◆ **Activity**: Below are entries. Copy exactly the lines running from the line that holds "undefV_ds1, undefCY_ds1, undefAC_ds1]" to the line that holds "undefV_ss, undefCY_ss, undefAC_ss]", with both ends included.
------------------------------
/-! ### `breakSeq` -/

@[simp] theorem breakSeq_cls (n : Byte) (p : Word) : (s.breakSeq n p).cls = s.cls := by
  obtain ⟨m, h⟩ := breakSeq_exists s n p
  rw [h]
@[simp] theorem breakSeq_aw (n : Byte) (p : Word) : (s.breakSeq n p).aw = s.aw := by
  obtain ⟨m, h⟩ := breakSeq_exists s n p
  rw [h]
@[simp] theorem breakSeq_cw (n : Byte) (p : Word) : (s.breakSeq n p).cw = s.cw := by
  obtain ⟨m, h⟩ := breakSeq_exists s n p
  rw [h]
@[simp] theorem breakSeq_dw (n : Byte) (p : Word) : (s.breakSeq n p).dw = s.dw := by
  obtain ⟨m, h⟩ := breakSeq_exists s n p
  rw [h]
@[simp] theorem breakSeq_bw (n : Byte) (p : Word) : (s.breakSeq n p).bw = s.bw := by
  obtain ⟨m, h⟩ := breakSeq_exists s n p
  rw [h]
@[simp] theorem breakSeq_sp (n : Byte) (p : Word) : (s.breakSeq n p).sp = s.sp - 6 := by
  obtain ⟨m, h⟩ := breakSeq_exists s n p
  rw [h]
@[simp] theorem breakSeq_bp (n : Byte) (p : Word) : (s.breakSeq n p).bp = s.bp := by
  obtain ⟨m, h⟩ := breakSeq_exists s n p
  rw [h]
@[simp] theorem breakSeq_ix (n : Byte) (p : Word) : (s.breakSeq n p).ix = s.ix := by
  obtain ⟨m, h⟩ := breakSeq_exists s n p
  rw [h]
@[simp] theorem breakSeq_iy (n : Byte) (p : Word) : (s.breakSeq n p).iy = s.iy := by
  obtain ⟨m, h⟩ := breakSeq_exists s n p
  rw [h]
@[simp] theorem breakSeq_ds1 (n : Byte) (p : Word) : (s.breakSeq n p).ds1 = s.ds1 := by
  obtain ⟨m, h⟩ := breakSeq_exists s n p
  rw [h]
@[simp] theorem breakSeq_ps (n : Byte) (p : Word) : (s.breakSeq n p).ps = s.vectorSegment n := by
  obtain ⟨m, h⟩ := breakSeq_exists s n p
  rw [h]
@[simp] theorem breakSeq_ss (n : Byte) (p : Word) : (s.breakSeq n p).ss = s.ss := by
  obtain ⟨m, h⟩ := breakSeq_exists s n p
  rw [h]
@[simp] theorem breakSeq_ds0 (n : Byte) (p : Word) : (s.breakSeq n p).ds0 = s.ds0 := by
  obtain ⟨m, h⟩ := breakSeq_exists s n p
  rw [h]
@[simp] theorem breakSeq_pc (n : Byte) (p : Word) : (s.breakSeq n p).pc = s.vectorOffset n := by
  obtain ⟨m, h⟩ := breakSeq_exists s n p
  rw [h]
@[simp] theorem breakSeq_psw (n : Byte) (p : Word) : (s.breakSeq n p).psw = { s.psw with ie := false, brk := false } := by
  obtain ⟨m, h⟩ := breakSeq_exists s n p
  rw [h]
@[simp] theorem breakSeq_mdwe (n : Byte) (p : Word) : (s.breakSeq n p).mdwe = s.mdwe := by
  obtain ⟨m, h⟩ := breakSeq_exists s n p
  rw [h]
@[simp] theorem breakSeq_xam (n : Byte) (p : Word) : (s.breakSeq n p).xam = s.xam := by
  obtain ⟨m, h⟩ := breakSeq_exists s n p
  rw [h]
@[simp] theorem breakSeq_inhibit (n : Byte) (p : Word) : (s.breakSeq n p).inhibit = s.inhibit := by
  obtain ⟨m, h⟩ := breakSeq_exists s n p
  rw [h]
@[simp] theorem breakSeq_halted (n : Byte) (p : Word) : (s.breakSeq n p).halted = s.halted := by
  obtain ⟨m, h⟩ := breakSeq_exists s n p
  rw [h]
@[simp] theorem breakSeq_prefixes (n : Byte) (p : Word) : (s.breakSeq n p).prefixes = s.prefixes := by
  obtain ⟨m, h⟩ := breakSeq_exists s n p
  rw [h]
@[simp] theorem breakSeq_start (n : Byte) (p : Word) : (s.breakSeq n p).start = s.start := by
  obtain ⟨m, h⟩ := breakSeq_exists s n p
  rw [h]
@[simp] theorem breakSeq_window (n : Byte) (p : Word) : (s.breakSeq n p).window = s.window := by
  obtain ⟨m, h⟩ := breakSeq_exists s n p
  rw [h]
@[simp] theorem breakSeq_inProgress (n : Byte) (p : Word) : (s.breakSeq n p).inProgress = s.inProgress := by
  obtain ⟨m, h⟩ := breakSeq_exists s n p
  rw [h]
@[simp] theorem breakSeq_breakDue (n : Byte) (p : Word) : (s.breakSeq n p).breakDue = s.breakDue := by
  obtain ⟨m, h⟩ := breakSeq_exists s n p
  rw [h]
@[simp] theorem breakSeq_nmi (n : Byte) (p : Word) : (s.breakSeq n p).nmi = s.nmi := by
  obtain ⟨m, h⟩ := breakSeq_exists s n p
  rw [h]
@[simp] theorem breakSeq_int (n : Byte) (p : Word) : (s.breakSeq n p).int = s.int := by
  obtain ⟨m, h⟩ := breakSeq_exists s n p
  rw [h]
@[simp] theorem breakSeq_nmiVector (n : Byte) (p : Word) : (s.breakSeq n p).nmiVector = s.nmiVector := by
  obtain ⟨m, h⟩ := breakSeq_exists s n p
  rw [h]
@[simp] theorem breakSeq_pollActive (n : Byte) (p : Word) : (s.breakSeq n p).pollActive = s.pollActive := by
  obtain ⟨m, h⟩ := breakSeq_exists s n p
  rw [h]
@[simp] theorem breakSeq_ioIn (n : Byte) (p : Word) : (s.breakSeq n p).ioIn = s.ioIn := by
  obtain ⟨m, h⟩ := breakSeq_exists s n p
  rw [h]
@[simp] theorem breakSeq_ioOut (n : Byte) (p : Word) : (s.breakSeq n p).ioOut = s.ioOut := by
  obtain ⟨m, h⟩ := breakSeq_exists s n p
  rw [h]
@[simp] theorem breakSeq_stores (n : Byte) (p : Word) : (s.breakSeq n p).stores = [] := by
  obtain ⟨m, h⟩ := breakSeq_exists s n p
  rw [h]
@[simp] theorem breakSeq_draws (n : Byte) (p : Word) : (s.breakSeq n p).draws = s.draws := by
  obtain ⟨m, h⟩ := breakSeq_exists s n p
  rw [h]

/-! ### `undefStatus` -/

@[simp] theorem undefStatus_cls  : (s.undefStatus).cls = s.cls := by simp only [undefStatus, undefZ_cls, undefS_cls, undefP_cls, undefV_cls, undefCY_cls, undefAC_cls]
@[simp] theorem undefStatus_aw  : (s.undefStatus).aw = s.aw := by simp only [undefStatus, undefZ_aw, undefS_aw, undefP_aw, undefV_aw, undefCY_aw, undefAC_aw]
@[simp] theorem undefStatus_cw  : (s.undefStatus).cw = s.cw := by simp only [undefStatus, undefZ_cw, undefS_cw, undefP_cw, undefV_cw, undefCY_cw, undefAC_cw]
@[simp] theorem undefStatus_dw  : (s.undefStatus).dw = s.dw := by simp only [undefStatus, undefZ_dw, undefS_dw, undefP_dw, undefV_dw, undefCY_dw, undefAC_dw]
@[simp] theorem undefStatus_bw  : (s.undefStatus).bw = s.bw := by simp only [undefStatus, undefZ_bw, undefS_bw, undefP_bw, undefV_bw, undefCY_bw, undefAC_bw]
@[simp] theorem undefStatus_sp  : (s.undefStatus).sp = s.sp := by simp only [undefStatus, undefZ_sp, undefS_sp, undefP_sp, undefV_sp, undefCY_sp, undefAC_sp]
@[simp] theorem undefStatus_bp  : (s.undefStatus).bp = s.bp := by simp only [undefStatus, undefZ_bp, undefS_bp, undefP_bp, undefV_bp, undefCY_bp, undefAC_bp]
@[simp] theorem undefStatus_ix  : (s.undefStatus).ix = s.ix := by simp only [undefStatus, undefZ_ix, undefS_ix, undefP_ix, undefV_ix, undefCY_ix, undefAC_ix]
@[simp] theorem undefStatus_iy  : (s.undefStatus).iy = s.iy := by simp only [undefStatus, undefZ_iy, undefS_iy, undefP_iy, undefV_iy, undefCY_iy, undefAC_iy]
@[simp] theorem undefStatus_ds1  : (s.undefStatus).ds1 = s.ds1 := by simp only [undefStatus, undefZ_ds1, undefS_ds1, undefP_ds1, undefV_ds1, undefCY_ds1, undefAC_ds1]
@[simp] theorem undefStatus_ps  : (s.undefStatus).ps = s.ps := by simp only [undefStatus, undefZ_ps, undefS_ps, undefP_ps, undefV_ps, undefCY_ps, undefAC_ps]
@[simp] theorem undefStatus_ss  : (s.undefStatus).ss = s.ss := by simp only [undefStatus, undefZ_ss, undefS_ss, undefP_ss, undefV_ss, undefCY_ss, undefAC_ss]
@[simp] theorem undefStatus_ds0  : (s.undefStatus).ds0 = s.ds0 := by simp only [undefStatus, undefZ_ds0, undefS_ds0, undefP_ds0, undefV_ds0, undefCY_ds0, undefAC_ds0]
@[simp] theorem undefStatus_pc  : (s.undefStatus).pc = s.pc := by simp only [undefStatus, undefZ_pc, undefS_pc, undefP_pc, undefV_pc, undefCY_pc, undefAC_pc]
@[simp] theorem undefStatus_mdwe  : (s.undefStatus).mdwe = s.mdwe := by simp only [undefStatus, undefZ_mdwe, undefS_mdwe, undefP_mdwe, undefV_mdwe, undefCY_mdwe, undefAC_mdwe]
@[simp] theorem undefStatus_xam  : (s.undefStatus).xam = s.xam := by simp only [undefStatus, undefZ_xam, undefS_xam, undefP_xam, undefV_xam, undefCY_xam, undefAC_xam]
@[simp] theorem undefStatus_inhibit  : (s.undefStatus).inhibit = s.inhibit := by simp only [undefStatus, undefZ_inhibit, undefS_inhibit, undefP_inhibit, undefV_inhibit, undefCY_inhibit, undefAC_inhibit]
@[simp] theorem undefStatus_halted  : (s.undefStatus).halted = s.halted := by simp only [undefStatus, undefZ_halted, undefS_halted, undefP_halted, undefV_halted, undefCY_halted, undefAC_halted]
@[simp] theorem undefStatus_prefixes  : (s.undefStatus).prefixes = s.prefixes := by simp only [undefStatus, undefZ_prefixes, undefS_prefixes, undefP_prefixes, undefV_prefixes, undefCY_prefixes, undefAC_prefixes]
@[simp] theorem undefStatus_start  : (s.undefStatus).start = s.start := by simp only [undefStatus, undefZ_start, undefS_start, undefP_start, undefV_start, undefCY_start, undefAC_start]
@[simp] theorem undefStatus_window  : (s.undefStatus).window = s.window := by simp only [undefStatus, undefZ_window, undefS_window, undefP_window, undefV_window, undefCY_window, undefAC_window]
@[simp] theorem undefStatus_inProgress  : (s.undefStatus).inProgress = s.inProgress := by simp only [undefStatus, undefZ_inProgress, undefS_inProgress, undefP_inProgress, undefV_inProgress, undefCY_inProgress, undefAC_inProgress]
@[simp] theorem undefStatus_breakDue  : (s.undefStatus).breakDue = s.breakDue := by simp only [undefStatus, undefZ_breakDue, undefS_breakDue, undefP_breakDue, undefV_breakDue, undefCY_breakDue, undefAC_breakDue]
@[simp] theorem undefStatus_nmi  : (s.undefStatus).nmi = s.nmi := by simp only [undefStatus, undefZ_nmi, undefS_nmi, undefP_nmi, undefV_nmi, undefCY_nmi, undefAC_nmi]
@[simp] theorem undefStatus_int  : (s.undefStatus).int = s.int := by simp only [undefStatus, undefZ_int, undefS_int, undefP_int, undefV_int, undefCY_int, undefAC_int]
@[simp] theorem undefStatus_nmiVector  : (s.undefStatus).nmiVector = s.nmiVector := by simp only [undefStatus, undefZ_nmiVector, undefS_nmiVector, undefP_nmiVector, undefV_nmiVector, undefCY_nmiVector, undefAC_nmiVector]
@[simp] theorem undefStatus_pollActive  : (s.undefStatus).pollActive = s.pollActive := by simp only [undefStatus, undefZ_pollActive, undefS_pollActive, undefP_pollActive, undefV_pollActive, undefCY_pollActive, undefAC_pollActive]
@[simp] theorem undefStatus_ioIn  : (s.undefStatus).ioIn = s.ioIn := by simp only [undefStatus, undefZ_ioIn, undefS_ioIn, undefP_ioIn, undefV_ioIn, undefCY_ioIn, undefAC_ioIn]
@[simp] theorem undefStatus_ioOut  : (s.undefStatus).ioOut = s.ioOut := by simp only [undefStatus, undefZ_ioOut, undefS_ioOut, undefP_ioOut, undefV_ioOut, undefCY_ioOut, undefAC_ioOut]
@[simp] theorem undefStatus_stores  : (s.undefStatus).stores = s.stores := by simp only [undefStatus, undefZ_stores, undefS_stores, undefP_stores, undefV_stores, undefCY_stores, undefAC_stores]
@[simp] theorem undefStatus_mem  : (s.undefStatus).mem = s.mem := by simp only [undefStatus, undefZ_mem, undefS_mem, undefP_mem, undefV_mem, undefCY_mem, undefAC_mem]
------------------------------
◆ **Answer area**:
@[simp] theorem undefStatus_ds1  : (s.undefStatus).ds1 = s.ds1 := by simp only [undefStatus, undefZ_ds1, undefS_ds1, undefP_ds1, undefV_ds1, undefCY_ds1, undefAC_ds1]
@[simp] theorem undefStatus_ps  : (s.undefStatus).ps = s.ps := by simp only [undefStatus, undefZ_ps, undefS_ps, undefP_ps, undefV_ps, undefCY_ps, undefAC_ps]
@[simp] theorem undefStatus_ss  : (s.undefStatus).ss = s.ss := by simp only [undefStatus, undefZ_ss, undefS_ss, undefP_ss, undefV_ss, undefCY_ss, undefAC_ss]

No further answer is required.